Dans la nouvelle étude, les chercheurs ont voulu approfondir la façon dont les modèles de langage protéique font leurs prédictions. Tout comme les LLM, les modèles de langage protéique codent les informations comme des représentations qui consistent en un modèle d'activation de différents « nœuds » dans un réseau neuronal. Ces nœuds sont analogues aux réseaux de neurones qui stockent des souvenirs et d'autres informations dans le cerveau.
Le fonctionnement interne des LLM n'est pas facile à interpréter, mais au cours des deux dernières années, les chercheurs ont commencé à utiliser un type d'algorithme connu comme un autoencoder clairsemé pour aider à faire la lumière sur la façon dont ces modèles font leurs prédictions. La nouvelle étude de Berger's Lab est la première à utiliser cet algorithme sur les modèles de langage protéique.
Des autoencodeurs clairsemés fonctionnent en ajustant comment une protéine est représentée dans un réseau neuronal. En règle générale, une protéine donnée sera représentée par un schéma d'activation d'un nombre contraint de neurones, par exemple, 480. Un autoencodeur clairsemé étendra cette représentation en un nombre beaucoup plus important de nœuds, par exemple 20 000.

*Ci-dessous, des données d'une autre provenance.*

-- ==== Sys2Proof/Machine/Streams.lean ====
section
/-! DEFINITION. Streams, ports, channels and watermarks (R135-R152): the instructions that define, bind, queue and await
streams, and the steps Dolly takes. -/

namespace Sys2Proof.Machine

/-- Change channel k of a pair. -/
def updChan (s : State) (p : Nat) (k : BitVec 3) (f : Chan → Chan) : State :=
  s.updPair p (fun q => { q with chans := q.chans.setIfInBounds k.toNat (f (q.chans.getD k.toNat {})) })

/-! ## The descriptor (R136-R139) -/

def Stream.dw (st : Stream) (i : Nat) : Word := st.d.getD i 0#64
def Stream.esz (st : Stream) : Nat := 2 ^ bitsW (st.dw 0) 2 0
def Stream.srck (st : Stream) : Nat := bitsW (st.dw 0) 6 5
def Stream.dstk (st : Stream) : Nat := bitsW (st.dw 0) 8 7
def Stream.strs (st : Stream) : Bool := (st.dw 0).getLsbD 9
def Stream.sc (st : Stream) : Nat := bitsW (st.dw 0) 12 10
/-- Length of dimension k, 1 beyond NDIM (R138). -/
def Stream.len (st : Stream) (k : Nat) : Nat :=
  if bitsW (st.dw 0) 4 3 < k then 1 else bitsW (st.dw 1) (16 * k + 15) (16 * k)
def Stream.stride (st : Stream) (k : Nat) : Int :=
  signed 32 (bitsW (st.dw (2 + k / 2)) (32 * (k % 2) + 31) (32 * (k % 2)))
def Stream.count (st : Stream) : Nat := st.len 0 * st.len 1 * st.len 2 * st.len 3

/-- A footprint: kind, region, offset, length (R136). -/
structure Foot where
  k : Nat
  rgn : Nat
  off : Nat
  len : Nat
deriving DecidableEq, Repr

def footOf (a b : Word) : Foot := { k := bitsW a 55 54, rgn := bitsW a 63 56, off := bitsW a 47 0, len := bitsW b 47 0 }
def Stream.rf (st : Stream) : Foot := footOf (st.dw 6) (st.dw 7)
def Stream.wf (st : Stream) : Foot := footOf (st.dw 8) (st.dw 9)

/-- An address word fits its kind (R137): a slot word of a region, or an offset in the local or the global scratchpad. -/
def addrWordOk (kind : Nat) (w : Word) (f : Foot) : Bool :=
  match kind with
  | 0 => bitsW w 62 60 == 0 && bitsW w 59 52 != 255 && bitsW w 59 52 == f.rgn
  | 1 => decide (w.toNat < 2 ^ 22)
  | 2 => decide (w.toNat < 2 ^ 35)
  | _ => w == 0#64

/-- The first doubleword of a descriptor that fails its check (R139). A write footprint of kind 3 with a length, which R137's table rules
out, fails at D9 (log 85). -/
def badDword (d : Nat → Word) : Option Nat :=
  let d0 := d 0
  let nd := bitsW d0 4 3
  let st : Stream := { d := Vector.ofFn (fun i => d i.val) }
  let lens := (List.range 4).map (fun k => bitsW (d 1) (16 * k + 15) (16 * k))
  let lensOk := (List.range 4).all (fun k => if k ≤ nd then lens.getD k 0 != 0 else lens.getD k 0 == 0)
  let strideOk : Nat → Bool := fun k => decide (k ≤ nd) || st.stride k == 0
  let bad : Nat → Bool := fun i => match i with
    | 0 => bitsW d0 63 13 != 0 || bitsW d0 2 0 ≥ 4 || bitsW d0 6 5 == 3 || bitsW d0 12 10 ≥ 5 || (bitsW d0 8 7 == 3 && d0.getLsbD 9)
    | 1 => !lensOk || decide (2 ^ 32 - 1 < st.count)
    | 2 => !(strideOk 0 && strideOk 1)
    | 3 => !(strideOk 2 && strideOk 3)
    | 4 => !addrWordOk st.srck (d 4) st.rf
    | 5 => !addrWordOk st.dstk (d 5) st.wf
    | 6 => bitsW (d 6) 53 48 != 0 || st.rf.k == 3 || st.rf.k != st.srck || (st.rf.k != 0 && st.rf.rgn != 0)
    | 7 => bitsW (d 7) 63 48 != 0
    | 8 => bitsW (d 8) 53 48 != 0 || st.wf.k != st.dstk || (st.wf.k != 0 && st.wf.rgn != 0)
    | _ => bitsW (d 9) 63 48 != 0 || (st.wf.k == 3 && st.wf.len != 0)
  (List.range 10).find? bad

/-- Turn an absolute slot word into offset form, at this moment (R137). -/
def toOffset (s : State) (c : Nat) (kind : Nat) (w : Word) : Word :=
  if kind = 0 && !(w.getLsbD 63) then
    0x8000000000000000#64 ||| (w &&& 0x0FF0000000000000#64)
      ||| (((w.setWidth 52) - (s.region c (bitsW w 59 52)).base).zeroExtend 64)
  else w

/-- Read n doublewords through a thread's tag, as loads checked by R95 (R139): their values. A peer is asked for all at once. -/
def loadWords (s : State) (a : Val) : Nat → Res (State × List Word)
  | n =>
    let addr : Nat → Val := fun i => { a with v := a.v + BitVec.ofNat 64 (8 * i) }
    let checks := (List.range n).foldl (fun (r : Res (List Loc)) i => match r with
      | .error e => .error e
      | .ok ls => match checkMe s .load (addr i) 8 with
        | .error e => .error e
        | .ok l => .ok (ls ++ [l])) (.ok [])
    match checks with
    | .error e => .error e
    | .ok ls =>
      if ls.any (fun l => l == .loopOff) then trapR 0x0A#8 peerUnit
      else match askPeers s (ls.filterMap Loc.foreign) peerRead 8 [] with
        | .error e => .error e
        | .ok (false, _) => trapR 0x0A#8 peerUnit
        | .ok (true, data) =>
          let r := ls.foldl (fun (acc : State × List Word × List Nat) l => match l with
            | .peer _ => (acc.1, acc.2.1 ++ [BitVec.ofNat 64 (acc.2.2.headD 0)], acc.2.2.tail)
            | l => match readCached acc.1 l 8 with
              | .ok (s, v) => (s, acc.2.1 ++ [BitVec.ofNat 64 v], acc.2.2)
              | .error _ => acc) (settleMe s, [], chunk 8 n data)
          .ok (r.1, r.2.1)

def Pair.str (q : Pair) (i : Nat) : Stream := q.streams.getD i {}
def Pair.setStr (q : Pair) (i : Nat) (st : Stream) : Pair := { q with streams := q.streams.setIfInBounds i st }
def State.setStr (s : State) (p i : Nat) (st : Stream) : State := s.updPair p (fun q => q.setStr i st)
def Stream.busy (st : Stream) : Bool := st.st == .queued || st.st == .running

/-- The number of a state in the status word (R150). -/
def SSt.code : SSt → Nat
  | .free => 0 | .defined => 1 | .bound => 2 | .queued => 3 | .running => 4 | .done => 5 | .faulted => 6 | .skipped => 7

/-- The status word (R150). -/
def Stream.status (st : Stream) : Word :=
  BitVec.ofNat 64 (st.first % 2 ^ 32 * 2 ^ 32 + st.port.toNat * 2 ^ 12 + st.chan.toNat * 2 ^ 9 + st.chu.toNat * 2 ^ 8
    + st.vis.toNat * 2 ^ 7 + st.rel.toNat * 2 ^ 6 + st.st.code)

/-! ## The instructions -/

/-- R139: define a stream. -/
def sdefRun (s : State) (sm : Nat) (a : Val) : Res State := do
  if a.v.toNat % 16 != 0 then trapR 0x06#8 a.v
  let p := s.me
  let old := (s.pair p).str sm
  if old.busy then stallR .other
  let (s, ds) ← loadWords s a 10
  match badDword (fun i => ds.getD i 0#64) with
  | some i => trapR 0x0E#8 (a.v + BitVec.ofNat 64 (8 * i))
  | none =>
    let c := (s.pair p).ctx.toNat
    let d : Vector Word 10 := Vector.ofFn (fun i => ds.getD i.val 0#64)
    let st : Stream := { d := d }
    let d := (d.setIfInBounds 4 (toOffset s c st.srck (st.dw 4))).setIfInBounds 5 (toOffset s c st.dstk (st.dw 5))
    return (s.setStr p sm { st := .defined, d := d, isDef := true, isBound := old.isBound, port := old.port, chan := old.chan, chu := old.chu }).retire

/-- R139. -/
def execSdef (sm : BitVec 4) (a : XReg) (imm : BitVec 15) (s : State) : Out :=
  scalar (.sdef sm a imm) s (sdefRun s sm.toNat ⟨(s.rx a).v + sextW imm, (s.rx a).t⟩)

/-- R140: bind a stream to a port and a channel. -/
def execSbind (sm : BitVec 4) (used : Bool) (ch : BitVec 3) (port : BitVec 4) (s : State) : Out :=
  let st := (s.pair s.me).str sm.toNat
  scalar (.sbind sm used ch port) s
    (if st.busy then stallR .other
     else .ok (s.setStr s.me sm.toNat { st with isBound := true, port := port, chan := ch, chu := used,
                                                st := if st.st = .defined then .bound else st.st }).retire)

/-- What makes `sgo` raise a stream fault (R141, R147). -/
def sgoBad (st : Stream) (vl : Nat) : Bool :=
  !st.isDef || !st.isBound || (st.dstk == 3 && st.port.toNat < 8) || (st.dstk != 3 && 8 ≤ st.port.toNat)
    || (8 ≤ st.port.toNat && vl == 0) || (st.chu && !(st.dstk == 1 && !st.strs))

/-- R141: queue a stream; one whose condition fails ends at once (R144). -/
def execSgo (sm : BitVec 4) (s : State) : Out :=
  let q := s.pair s.me
  let st := q.str sm.toNat
  let vl := q.a.vl.toNat
  let again := st.st == .faulted
  let st' : Stream := { st with
    st := if q.condNext = some false then .skipped else .queued, order := q.nextOrder, issued := s.steps, vls := vl, rel := false, vis := false,
    first := if again then st.first else 0, fault := none, told := false, stalls := 0, asked := false, got := none, ack := false,
    row := if again then st.row else none, cond := q.condNext }
  scalar (.sgo sm) s
    (if st.busy then stallR .other
     else if q.pl.stg != 0 && st.port == 11#4 && st.isBound then trapR 0x10#8 11#64
     else if sgoBad st vl then trapR 0x0E#8 st.status
     else .ok (s.updPair s.me (fun q => { q.setStr sm.toNat st' with nextOrder := q.nextOrder + 1, condNext := none })).retire)

/-- A barrier between streams: kind 0 waits for RELEASED, kind 1 for VISIBLE (R144). -/
def sbar (s : State) (vis : Bool) : Res State :=
  .ok (s.updPair s.me (fun q => { q with sbars := (q.nextOrder, if vis then 1 else 0, true) :: q.sbars })).retire

/-- A condition on the next `sgo` (R144). -/
def scond (s : State) (want : Bool) : Res State :=
  .ok (s.updPair s.me (fun q => { q with condNext := some ((q.condNext.getD true) && (q.a.bout == want)) })).retire

/-- R144. -/
def execSbarCfg (s : State) : Out := scalar .sbarCfg s (sbar s false)
/-- R144. -/
def execSbarPhase (s : State) : Out := scalar .sbarPhase s (sbar s true)
/-- R144. -/
def execSbarIft (s : State) : Out := scalar .sbarIft s (scond s true)
/-- R144. -/
def execSbarIff (s : State) : Out := scalar .sbarIff s (scond s false)

/-- The stream that a channel belongs to now: of those that use it and have not ended, the one queued first (R142, R148). -/
def chanStream (q : Pair) (ch : BitVec 3) : Option Stream :=
  q.streams.toList.foldl (fun b st =>
    if st.chu && st.chan == ch && (st.busy || st.st == .faulted) && b.all (fun u => decide (st.order < u.order)) then some st else b) none

/-- R148: wait until the byte at xa lies below the channel's watermark. -/
def execWmwait (a : XReg) (ch : BitVec 3) (s : State) : Out :=
  let q := s.pair s.me
  let x := (s.rx a).v.toNat
  scalar (.wmwait a ch) s
    (match chanStream q ch with
     | none => .ok s.retire
     | some st =>
       let w := wmOf q st
       if x < w.1 ∨ w.1 + w.2.1 ≤ x ∨ x < w.2.2 then .ok s.retire
       else if st.st = .faulted then .error (faultOf st) else stallR .other)

/-- R149: wait for RELEASED or VISIBLE. -/
def cpwait (s : State) (sm : Nat) (vis : Bool) : Res State :=
  let st := (s.pair s.me).str sm
  let ended := st.st == .free || st.st == .skipped || st.st == .done
  if ended || (if vis then st.vis else st.rel) then
    if vis then
      let w := st.wf
      let base := if w.k = 0 then (s.region (s.pair s.me).ctx.toNat w.rgn).base.toNat + w.off else 0
      .ok (if w.k = 0 then invalidateRange (settleMe s) s.core base w.len else settleMe s).retire
    else .ok s.retire
  else if st.st = .faulted then .error (faultOf st)
  else stallR .other

/-- R149. -/
def execCpwaitRel (sm : BitVec 4) (s : State) : Out := scalar (.cpwaitRel sm) s (cpwait s sm.toNat false)
/-- R149: acts as an acquire on the write footprint. -/
def execCpwaitVis (sm : BitVec 4) (s : State) : Out := scalar (.cpwaitVis sm) s (cpwait s sm.toNat true)

/-- R150: the status word. -/
def execSstat (d : XReg) (sm : BitVec 4) (s : State) : Out :=
  scalar (.sstat d sm) s (put s d ((s.pair s.me).str sm.toNat).status untag)

/-! ## When Dolly starts a stream (R142-R144) -/

/-- A stream that has been queued and has not ended. -/
def Stream.live (st : Stream) : Bool := st.st == .queued || st.st == .running || st.st == .faulted

/-- Two footprints overlap; an empty one overlaps nothing (R143). -/
def Foot.overlaps (a b : Foot) : Bool :=
  a.k == b.k && a.k != 3 && (a.k != 0 || a.rgn == b.rgn) && a.len != 0 && b.len != 0
    && decide (a.off < b.off + b.len) && decide (b.off < a.off + a.len)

Lorsque des informations sur une protéine sont codées par seulement 480 neurones, chaque nœud s'allume pour plusieurs caractéristiques, ce qui rend très difficile de savoir quelles fonctionnalités chaque nœud codent. Cependant, lorsque le réseau neuronal est étendu à 20 000 nœuds, cet espace supplémentaire ainsi qu'une contrainte de rareté donne la salle d'information à « étaler ». Maintenant, une caractéristique de la protéine qui était auparavant codée par plusieurs nœuds peut occuper un seul nœud.
« Dans une représentation clairsemée, les neurones éclairant le font de manière plus significative », explique Gujral. « Avant la création des représentations clairsemées, les réseaux comportent des informations si étroitement ensemble qu'il est difficile d'interpréter les neurones. »
Modèles interprétables
Une fois que les chercheurs ont obtenu des représentations clairsemées de nombreuses protéines, ils ont utilisé un assistant d'IA appelé Claude (lié au chatbot anthropique populaire du même nom), pour analyser les représentations. Dans ce cas, ils ont demandé à Claude de comparer les représentations clairsemées avec les caractéristiques connues de chaque protéine, telles que la fonction moléculaire, la famille des protéines ou l'emplacement dans une cellule.

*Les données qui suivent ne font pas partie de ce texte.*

/-- The access of a unit of n bytes at a resolved address: untagged, it is checked as one of region 0 (R95). -/
def unitAccess (s : State) (c : Nat) (acc : Acc) (v : Val) (n : Nat) : UnitAcc :=
  let r := if v.t = untag then 0 else v.t.toNat
  let e := s.region c r
  let a := v.v.toNat
  if a % n != 0 || !e.covers a n || !e.admits acc then .bad
  else match e.st with
    | .resident => (match locate s 0 a with
      | .peer a => .peer a
      | l => match l.home with
        | some h => .ok h
        | none => .bad)
    | .retired => .bad
    | _ => .wait r

/-- The access of a card's signal: through the resolved tag, with the checks of `sigadd` (R253); an untagged address in the local alias
is the submitting pair's (R94). A word that does not resolve has none. -/
def signalAccess (s : State) (d : Nat) (c : Card) : UnitAcc :=
  match resolveSlot s c.ctx.toNat (c.dw 8) with
  | none => .bad
  | some v =>
    if v.t = untag ∧ c.p.isSome ∧ inLocal v.v.toNat 8 then
      (if v.v.toNat % 8 = 0 then .ok (globalOf (clusterOf (c.owner d)) (v.v.toNat - Config.localBase)) else .bad)
    else unitAccess s c.ctx.toNat .atomic v 8

/-- A card that is done leaves. -/
def dropCard (s : State) (d i : Nat) : State := keepCards s d (fun n _ => n != i)

/-- The signal of a card that is done (R155): its increment is added at its home and the card leaves. The write waits for a region that
is away or MOVING, and one that fails a check is dropped and the context reported, as R271 has it for a launch (log 94). -/
def cardSignal (s : State) (d i : Nat) : State :=
  match (s.die d).card i with
  | none => s
  | some c =>
    let x := c.ctx.toNat
    let inc := (c.dw 9).toNat
    if slotMoving s x (c.dw 8) then s
    else match signalAccess s d c with
      | .wait r => postRequest s x r c.prio
      | .ok h => (dropCard s d i).setMem (Mem.setLE s.mem h 8 (Mem.getLE s.mem h 8 + inc))
      | .peer a => tellPeer (dropCard s d i) d a (peerAmo 0) 8 (bytesOf inc 8)
      | .bad => (dropCard s d i).send (.context x 1)

/-- A card has performed its bytes below n: it faults there, or it has ended: J11 is written, then its signal (R155). -/
def endCard (s : State) (d i n : Nat) (bad : Option Nat) (cause : Nat) : State :=
  match (s.die d).card i, bad with
  | none, _ => s
  | some _, some a => faultCard s d i n cause (BitVec.ofNat 64 a)
  | some c, none =>
    let s := writeJ11 s d c 2 c.len
    if (c.dw 0).getLsbD 12 then cardSignal (s.setCard d i { c with running := false, signing := true }) d i else dropCard s d i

En analysant des milliers de représentations, Claude peut déterminer quels nœuds correspondent à des caractéristiques protéiques spécifiques, puis les décrivent en anglais simple. Par exemple, l'algorithme pourrait dire: « Ce neurone semble détecter les protéines impliquées dans le transport transmembranaire d'ions ou d'acides aminés, en particulier ceux situés dans la membrane plasmique. »

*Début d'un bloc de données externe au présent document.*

-- ==== Sys2Proof/Machine/Save.lean ====
section
/-! DEFINITION. Rebasing, save areas, and what a thread does at a safe point (R18, R113, R302-R310): the image of a pair in
its save area, saving and restoring a pair and a take group, and the debugger's stops (R339). -/

namespace Sys2Proof.Machine

/-! ## Rebasing (R309) -/

/-- A tagged value whose region has another GEN than the one recorded at the park moves with the region. -/
def rebaseVal (s : State) (c : Nat) (gens : Tab Nat) (v : Val) : Val :=
  let r := v.t.toNat
  let e := s.region c r
  match gens.find? (fun g => g.1 == r) with
  | some g => if v.t != untag && g.2 != e.gen.toNat then { v with v := v.v + (e.base.zeroExtend 64 - e.prev.zeroExtend 64) } else v
  | none => v

/-- A thread is unparked: its registers are rebased (R309). -/
def rebaseThread (s : State) (c : Nat) (t : Thread) : Thread :=
  let f := rebaseVal s c t.gens
  { t with x := mapV f t.x, sh := mapV f t.sh, pc := f t.pc, cuepc := f t.cuepc, tpc := f t.tpc, gens := [] }

/-- The GENs that both threads of a pair record where they stand (R309). -/
def noteGens (s : State) (q : Pair) : Pair := { q with a := { q.a with gens := genRecord s q q.a }, x := { q.x with gens := genRecord s q q.x } }

/-- Both threads of a pair. -/
def rebasePair (s : State) (p : Nat) : State :=
  s.updPair p (fun q => { q with a := rebaseThread s q.ctx.toNat q.a, x := rebaseThread s q.ctx.toNat q.x })

/-! ## The image of a pair (R304-R306) -/

/-- A piece of an image: offset, bytes, value. -/
abbrev Img := List (Nat × Nat × Nat)

/-- A register record (R306). -/
def recordOf (s : State) (c : Nat) (v : Val) : Nat :=
  v.v.toNat + v.t.toNat * 2 ^ 64 + (if v.t = untag then 0 else (s.region c v.t.toNat).gen.toNat * 2 ^ 80)

/-- An offset-form slot word (R106). -/
def offSlot (r : Tag) (off : BitVec 52) : Nat := 2 ^ 63 + r.toNat * 2 ^ 52 + off.toNat

/-- A thread block (R306), with RETIRED and, for the X thread, the slip counters (R330). -/
def threadImg (s : State) (q : Pair) (k : Kind) (at_ : Nat) : Img :=
  let t := q.thr k
  let c := q.ctx.toNat
  let csrs : List Nat :=
    [t.vl.toNat, t.vtype.toNat, t.rc.toNat, t.vstart.toNat, t.strip.toNat, t.strippc.v.toNat, t.fflags.toNat, t.stallmax.toNat,
     t.tcause.toNat, t.tval.toNat, t.tpc.v.toNat, t.telem.toNat, if k = .X then 0 else t.wberr.toNat, t.cuevec.toNat,
     t.cuearm.toNat, t.cuesig.toNat, t.cueval.toNat, t.cuecause.toNat, if k = .A then 0 else q.want.toNat]
  (List.range 32).map (fun i => (at_ + 16 * i, 16, recordOf s c (if i = 0 then {} else t.x.getD i {})))
    ++ (List.range 8).map (fun i => (at_ + 0x200 + 16 * i, 16, recordOf s c (t.sh.getD i {})))
    ++ [(at_ + 0x280, 16, recordOf s c t.pc), (at_ + 0x290, 16, recordOf s c t.cuepc)]
    ++ (List.range csrs.length).map (fun i => (at_ + 0x2A0 + 8 * i, 8, csrs.getD i 0))
    ++ [(at_ + 0x338, 8, t.incue.toNat + 2 * 128 * (t.barcount.toNat - (if t.inBar then 1 else 0))), (at_ + 0x340, 8, t.stalls),
        (at_ + 0x348, 8, t.retired.toNat)]
    ++ (if k = .X then [(at_ + 0x350, 8, q.slipS.toNat), (at_ + 0x358, 8, q.slipV.toNat), (at_ + 0x360, 8, q.slipM.toNat),
        (at_ + 0x368, 8, q.slipO.toNat)] else [])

Ce processus rend les nœuds beaucoup plus «interprétables», ce qui signifie que les chercheurs peuvent dire ce que chaque nœud encodait. Ils ont constaté que les caractéristiques les plus susceptibles d'être codées par ces nœuds étaient la famille des protéines et certaines fonctions, y compris plusieurs processus métaboliques et biosynthétiques différents.
« Lorsque vous entraînez un autoencoder clairsemé, vous ne le formez pas à l'interprétation, mais il s'avère qu'en incitant la représentation à être vraiment rare, cela finit par entraîner une interprétabilité », explique Gujral.
Comprendre les caractéristiques d'un modèle protéique particulier encoding pourrait aider les chercheurs à choisir le bon modèle pour une tâche particulière, ou à modifier le type d'entrée qu'ils donnent au modèle, pour générer les meilleurs résultats. De plus, l'analyse des caractéristiques qu'un modèle encode pourrait un jour aider les biologistes à en savoir plus sur les protéines qu'ils étudient.
« À un moment donné, lorsque les modèles deviennent beaucoup plus puissants, vous pourriez apprendre plus de biologie que vous ne le savez déjà, en ouvrant les modèles », explique Gujral.